+++ EXTRACTED RECORDS +++

/-- Where the write reaches its register: the claim value from a class that may claim, with no owner, makes the class owner and
starts the lease; with an owner it ends REFUSED_STATE, with another value ERR_RANGE. The owner's renewal starts the lease again,
another's is refused. A lapse leaves no owner and ends a pending handover ABORTED. A handover to a class that may claim is HELD
with its successor named, is cancelled by successor 0, ends ERR_RANGE for another class, and with no owner answers REFUSED_STATE
and changes nothing more; the accept of the named successor ends it DONE and makes it owner; the timeout ends it ERR_TIMEOUT.
Conventions of the model that a clause may rest on: log 93. (R449, R450, R451.) -/
def Obligations.OwnershipCommands : Prop :=
  (∀ (q : Rq) (s : State), Sent q OWN_CLAIM [] 0x0C1A s → mayClaim q.cls s = true → (q = .hatch → s.get OWN_HATCH_STAT_level =
      2) → s.get OWN_STAT_owner = 0 → exec (.ownClaim q 0x0C1A) s = .next ((leaseStart (setOwner q.cls q.faddr (request q
      OWN_CLAIM s))).ret .done)) ∧
  (∀ (q : Rq) (s : State), Sent q OWN_CLAIM [] 0x0C1A s → mayClaim q.cls s = true → (q = .hatch → s.get OWN_HATCH_STAT_level =
      2) → s.get OWN_STAT_owner ≠ 0 → exec (.ownClaim q 0x0C1A) s = .next (completed q OWN_CLAIM true .state ((logRefusal q
      OWN_CLAIM .state (request q OWN_CLAIM s)).ret .state))) ∧
  (∀ (q : Rq) (w : Word) (s : State), Sent q OWN_CLAIM [] w s → w ≠ 0x0C1A → exec (.ownClaim q w) s = .next ((logRefusal q
      OWN_CLAIM .range (request q OWN_CLAIM s)).ret .range)) ∧
  (∀ (q : Rq) (s : State), Sent q OWN_CLAIM [] 0x0C1A s → mayClaim q.cls s = false → exec (.ownClaim q 0x0C1A) s = .next
      (completed q OWN_CLAIM true .notOwner ((logRefusal q OWN_CLAIM .notOwner (request q OWN_CLAIM s)).ret .notOwner))) ∧
  (∀ (q : Rq) (s : State), Sent q OWN_LEASE [] (force 0 OWN_LEASE_renew 1) s → isOwner q s = true → exec (.leaseRenew q) s =
      .next ((leaseStart (request q OWN_LEASE s)).ret .done)) ∧
  (∀ (q : Rq) (s : State), Sent q OWN_LEASE [] (force 0 OWN_LEASE_renew 1) s → s.get OWN_STAT_owner ≠ 0 → isOwner q s = false →
      exec (.leaseRenew q) s = .next (completed q OWN_LEASE true .notOwner ((logRefusal q OWN_LEASE .notOwner (request q
      OWN_LEASE s)).ret .notOwner))) ∧
  (∀ (s : State), s.get OWN_STAT_owner ≠ 0 → exec .leaseLapse s = .next (ownEvt 1 (setOwner 0 0 (hoEnd .aborted 2 s)))) ∧
  (∀ (q : Rq) (w : Word) (s : State), Sent q OWN_HANDOVER OWN_HANDOVER_fs w s → ownRight q s = true → s.get OWN_STAT_owner ≠ 0 →
      s.get OWN_STAT_ho_pend = 0 → mayClaim (wf w OWN_HANDOVER_succ) s = true → (wf w OWN_HANDOVER_succ ≠ s.get OWN_STAT_owner ∨
      (wf w OWN_HANDOVER_succ = 2 ∧ wf w OWN_HANDOVER_succ_addr ≠ s.get OWN_STAT_addr)) → exec (.ownHandover q w) s = .next
      (hoNow .held (((wrote q OWN_HANDOVER OWN_HANDOVER_fs w s).set OWN_STAT_succ (wf w OWN_HANDOVER_succ)).set OWN_STAT_ho_pend
      1))) ∧
  (∀ (q : Rq) (w : Word) (s : State), Sent q OWN_HANDOVER OWN_HANDOVER_fs w s → ownRight q s = true → s.get OWN_STAT_owner = 0 →
      exec (.ownHandover q w) s = .next (completed q OWN_HANDOVER true .state ((request q OWN_HANDOVER s).ret .state))) ∧
  (∀ (q : Rq) (w : Word) (s : State), Sent q OWN_HANDOVER OWN_HANDOVER_fs w s → ownRight q s = true → s.get OWN_STAT_owner ≠ 0 →
      s.get OWN_STAT_ho_pend = 0 → mayClaim (wf w OWN_HANDOVER_succ) s = false → exec (.ownHandover q w) s = .next (hoNow .range
      (request q OWN_HANDOVER s))) ∧
  (∀ (q : Rq) (w : Word) (s : State), Sent q OWN_HANDOVER OWN_HANDOVER_fs w s → ownRight q s = true → s.get OWN_STAT_owner ≠ 0 →
      s.get OWN_STAT_ho_pend = 1 → wf w OWN_HANDOVER_succ = 0 → exec (.ownHandover q w) s = .next ((hoEnd .aborted 1 (wrote q
      OWN_HANDOVER OWN_HANDOVER_fs w s)).ret .done)) ∧
  (∀ (q : Rq) (s : State), Sent q OWN_ACCEPT [] 0x0ACC s → s.get OWN_STAT_ho_pend = 1 → isNamed q s = true → exec (.ownAccept q
      0x0ACC) s = .next ((leaseStart (setOwner q.cls q.faddr (hoEnd .done 0 (request q OWN_ACCEPT s)))).ret .done)) ∧
  (∀ (q : Rq) (s : State), Sent q OWN_ACCEPT [] 0x0ACC s → s.get OWN_STAT_ho_pend = 1 → isNamed q s = false → exec (.ownAccept q
      0x0ACC) s = .next (completed q OWN_ACCEPT true .notOwner ((logRefusal q OWN_ACCEPT .notOwner (request q OWN_ACCEPT s)).ret
      .notOwner))) ∧
  (∀ (s : State), s.get OWN_STAT_ho_pend = 1 → exec .handoverTimeout s = .next ((((s.set OWN_STAT_succ 0).set OWN_STAT_ho_pend
      0).set OWN_HO_RESULT_outcome Code.timeout.n).set OWN_HO_RESULT_reason 0))

/-- Where the interface answers: SETDASA and ENTDAA give a target without a dynamic address one; RSTDAA takes it; ENEC and DISEC
set and clear the in-band interrupt's enable; with an address, GETPID begins with OWN_ID_0, GETBCR tells a target that can
request in-band interrupts, and GETDCR, GETSTATUS, GETMWL and GETMRL return one value each. IDCODE returns the part's code at
every level; an instruction that is not available at the level selects BYPASS and is counted; EXTEST, for HATCH as owner at
FULL, takes its laser-off action, mutes and zeroises; CHAL returns a fresh nonce and DEV_ID; MBOX writes the mailbox; VERIFY
opens the hatch to FULL where the enrolled key signed nonce and DEV_ID, and ends REFUSED_STATE without a nonce or when locked,
ERR_RANGE for another slot; PASSWORD opens CLOSED to NARROW; CLOSE and the TAP's reset state close it; a HATCH_CMD code outside
1 to 3 ends ERR_RANGE. Conventions of the model that a clause may rest on: log 96, 97, 98, 118, 163. (R453, R457, R458, R459,
R460, R461.) -/
def Obligations.HatchAndManagementBus : Prop :=
  (∀ (a : Fin 128) (s : State), mgmtAlive s = true → s.own.dyn = none → exec (.i3cSetdasa a) s = .next (updOwn (fun o =>
      { o with dyn := some a }) s) ∧
      exec (.i3cEntdaa a) s = .next (updOwn (fun o => { o with dyn := some a }) s)) ∧
  (∀ (s : State), mgmtAlive s = true → exec .i3cRstdaa s = .next (updOwn (fun o => { o with dyn := none }) s)) ∧
  (∀ (s : State), mgmtAlive s = true → s.own.dyn ≠ none → exec .i3cEnec s = .next (updOwn (fun o => { o with ibi := true }) s) ∧
      exec .i3cDisec s = .next (updOwn (fun o => { o with ibi := false }) s) ∧
      exec .i3cGetpid s = .next (s.retData [s.rd (OWN_ID 0), BitVec.ofNat 32 (Config.i3cReply 0x8D % 65536)]) ∧
      (∃ t, exec .i3cGetbcr s = .next t ∧ t.reply.code = .done ∧ nth t.reply.data 0 &&& 0xE6 = 2) ∧
      exec .i3cGetdcr s = .next (s.retData [BitVec.ofNat 32 (Config.i3cReply 0x8F % 256)]) ∧
      exec .i3cGetmwl s = .next (s.retData [BitVec.ofNat 32 (Config.i3cReply 0x8B % 65536)]) ∧
      exec .i3cGetmrl s = .next (s.retData [BitVec.ofNat 32 (Config.i3cReply 0x8C % 65536)]) ∧
      exec .i3cGetstatus s = .next (s.freeNext.retData [BitVec.ofNat 32 (s.freeVal 16)])) ∧
  (∀ (s : State), ownHeld s = false → exec .hatchIdcode s = .next ((hatchIn 2 s).retData [0x13208A3B]) ∧
      exec (.hatchBypass 0xFF) s = .next (hatchIn 0xFF s)) ∧
  (∀ (ws : List Word) (s : State), ownHeld s = false → exec (.hatchMbox ws) s = .next (hatchMbox ws (hatchIn 0x11 s)) ∧
      exec .hatchTapReset s = .next (hatchLevel 0 (hatchIn 2 s)) ∧
      exec (.hatchClose 3) s = .next (hatchEnd .done (hatchLevel 0 ((hatchIn 0x12 s).set OWN_HATCH_STAT_fails 0)))) ∧
  (∀ (op : BitVec 8) (s : State), ownHeld s = false → (op = 0 ∨ 3 < op.toNat) → exec (.hatchClose op) s = .next (hatchEnd .range
      (hatchIn 0x12 s))) ∧
  (∀ (s : State), ownHeld s = false → hatchCan 1 (extestEnd s) = true → exec .hatchSamplePreload s = .next (hatchIn 1 s)) ∧
  (∀ (s : State), ownHeld s = false → hatchCan 1 (extestEnd s) = false → exec .hatchSamplePreload s = .next (hatchRefused s)) ∧
  (∀ (b : BitVec 8) (s : State), ownHeld s = false → b ≠ 0 → hatchCan b.toNat (extestEnd s) = false → exec (.hatchBypass b) s =
      .next (hatchRefused s)) ∧
  (∀ (s : State), ownHeld s = false → hatchOwner s = true → exec .hatchExtest s = .next (zeroise (rptTherm true (forN 8 (fun n s
      => laserOff n causeLaser s) (updOwn (fun o => { o with ir := 0, ext := true }) s))))) ∧
  (∀ (s : State), ownHeld s = false → ∃ t, exec .hatchChal s = .next t ∧ t.own.nonce = some ((List.range 32).map (fun i =>
      Config.nonce (extestEnd s).free i), (extestEnd s).now) ∧ t.reply.code = .done ∧ t.reply.data.length = 16 ∧
      t.reply.data.drop 8 = (List.range 8).map fun i => wordAt (devId s) (4 * i)) ∧
  (∀ (s : State), ownHeld s = false → ((hatchIn 0x12 s).get OWN_HATCH_STAT_locked = 1 ∨ (leVal (mboxBytes 0 4 (hatchIn 0x12 s))
      ≤ 3 ∧ 0 < leVal (mboxBytes 0x710 4 (hatchIn 0x12 s)) ∧ leVal (mboxBytes 0x710 4 (hatchIn 0x12 s)) ≤ 1280 ∧ (hatchIn 0x12
      s).own.nonce = none)) → exec .hatchVerify s = .next (hatchEnd .state (verifyTaken s))) ∧
  (∀ (s : State), ownHeld s = false → (hatchIn 0x12 s).get OWN_HATCH_STAT_locked = 0 → (3 < leVal (mboxBytes 0 4 (hatchIn 0x12
      s)) ∨ leVal (mboxBytes 0x710 4 (hatchIn 0x12 s)) = 0 ∨ 1280 < leVal (mboxBytes 0x710 4 (hatchIn 0x12 s))) → exec
      .hatchVerify s = .next (hatchEnd .range (verifyTaken s))) ∧
  (∀ (n : List Byte) (t : Nat) (s : State), ownHeld s = false → (hatchIn 0x12 s).get OWN_HATCH_STAT_locked = 0 → (leVal
      (mboxBytes 0 4 (hatchIn 0x12 s)) ≤ 3 ∧ 0 < leVal (mboxBytes 0x710 4 (hatchIn 0x12 s)) ∧ leVal (mboxBytes 0x710 4 (hatchIn
      0x12 s)) ≤ 1280) → (hatchIn 0x12 s).own.nonce = some (n, t) → (hatchIn 0x12 s).now - t ≤ nonceLife → exec .hatchVerify s =
      .next (
      if (nth (hatchIn 0x12 s).attic.slots (8 + leVal (mboxBytes 0 4 (hatchIn 0x12 s)))).usable = true ∧ Config.shake256 32
      (mboxBytes 8 1793 (hatchIn 0x12 s)) = (nth (hatchIn 0x12 s).attic.slots (8 + leVal (mboxBytes 0 4 (hatchIn 0x12 s)))).hash
      ∧ Config.falconVerify (mboxBytes 8 1793 (hatchIn 0x12 s)) (n ++ devId (hatchIn 0x12 s)) (mboxBytes 0x714 (leVal (mboxBytes
      0x710 4 (hatchIn 0x12 s))) (hatchIn 0x12 s)) = true
      then hatchEnd .done (hatchLevel 2 ((verifyTaken s).set OWN_HATCH_STAT_fails 0)) else hatchEnd .signature (verifyTaken s)))
      ∧
  (∀ (h : List Byte) (s : State), ownHeld s = false → (hatchIn 0x12 s).attic.pass = some h → (hatchIn 0x12 s).get
      OWN_HATCH_STAT_locked = 0 → ((h.all fun b => decide (b = 0)) = false) → exec .hatchPassword s = .next (
      if Config.shake256 32 (mboxBytes 0 32 (hatchIn 0x12 s)) = h then hatchEnd .done (if ((hatchIn 0x12 s).set
      OWN_HATCH_STAT_fails 0).get OWN_HATCH_STAT_level = 0 then hatchLevel 1 ((hatchIn 0x12 s).set OWN_HATCH_STAT_fails 0) else
      (hatchIn 0x12 s).set OWN_HATCH_STAT_fails 0)
      else hatchEnd .signature (hatchIn 0x12 s)))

+++

- WHAT IS NEEDED
Exactly as written, please reproduce the lines from the first line of the data to the line containing "and changes nothing", inclusive, and nothing else.

- RESPONSE AREA
/-- Where the write reaches its register: the claim value from a class that may claim, with no owner, makes the class owner and
starts the lease; with an owner it ends REFUSED_STATE, with another value ERR_RANGE. The owner's renewal starts the lease again,
another's is refused. A lapse leaves no owner and ends a pending handover ABORTED. A handover to a class that may claim is HELD
with its successor named, is cancelled by successor 0, ends ERR_RANGE for another class, and with no owner answers REFUSED_STATE
and changes nothing more; the accept of the named successor ends it DONE and makes it owner; the timeout ends it ERR_TIMEOUT.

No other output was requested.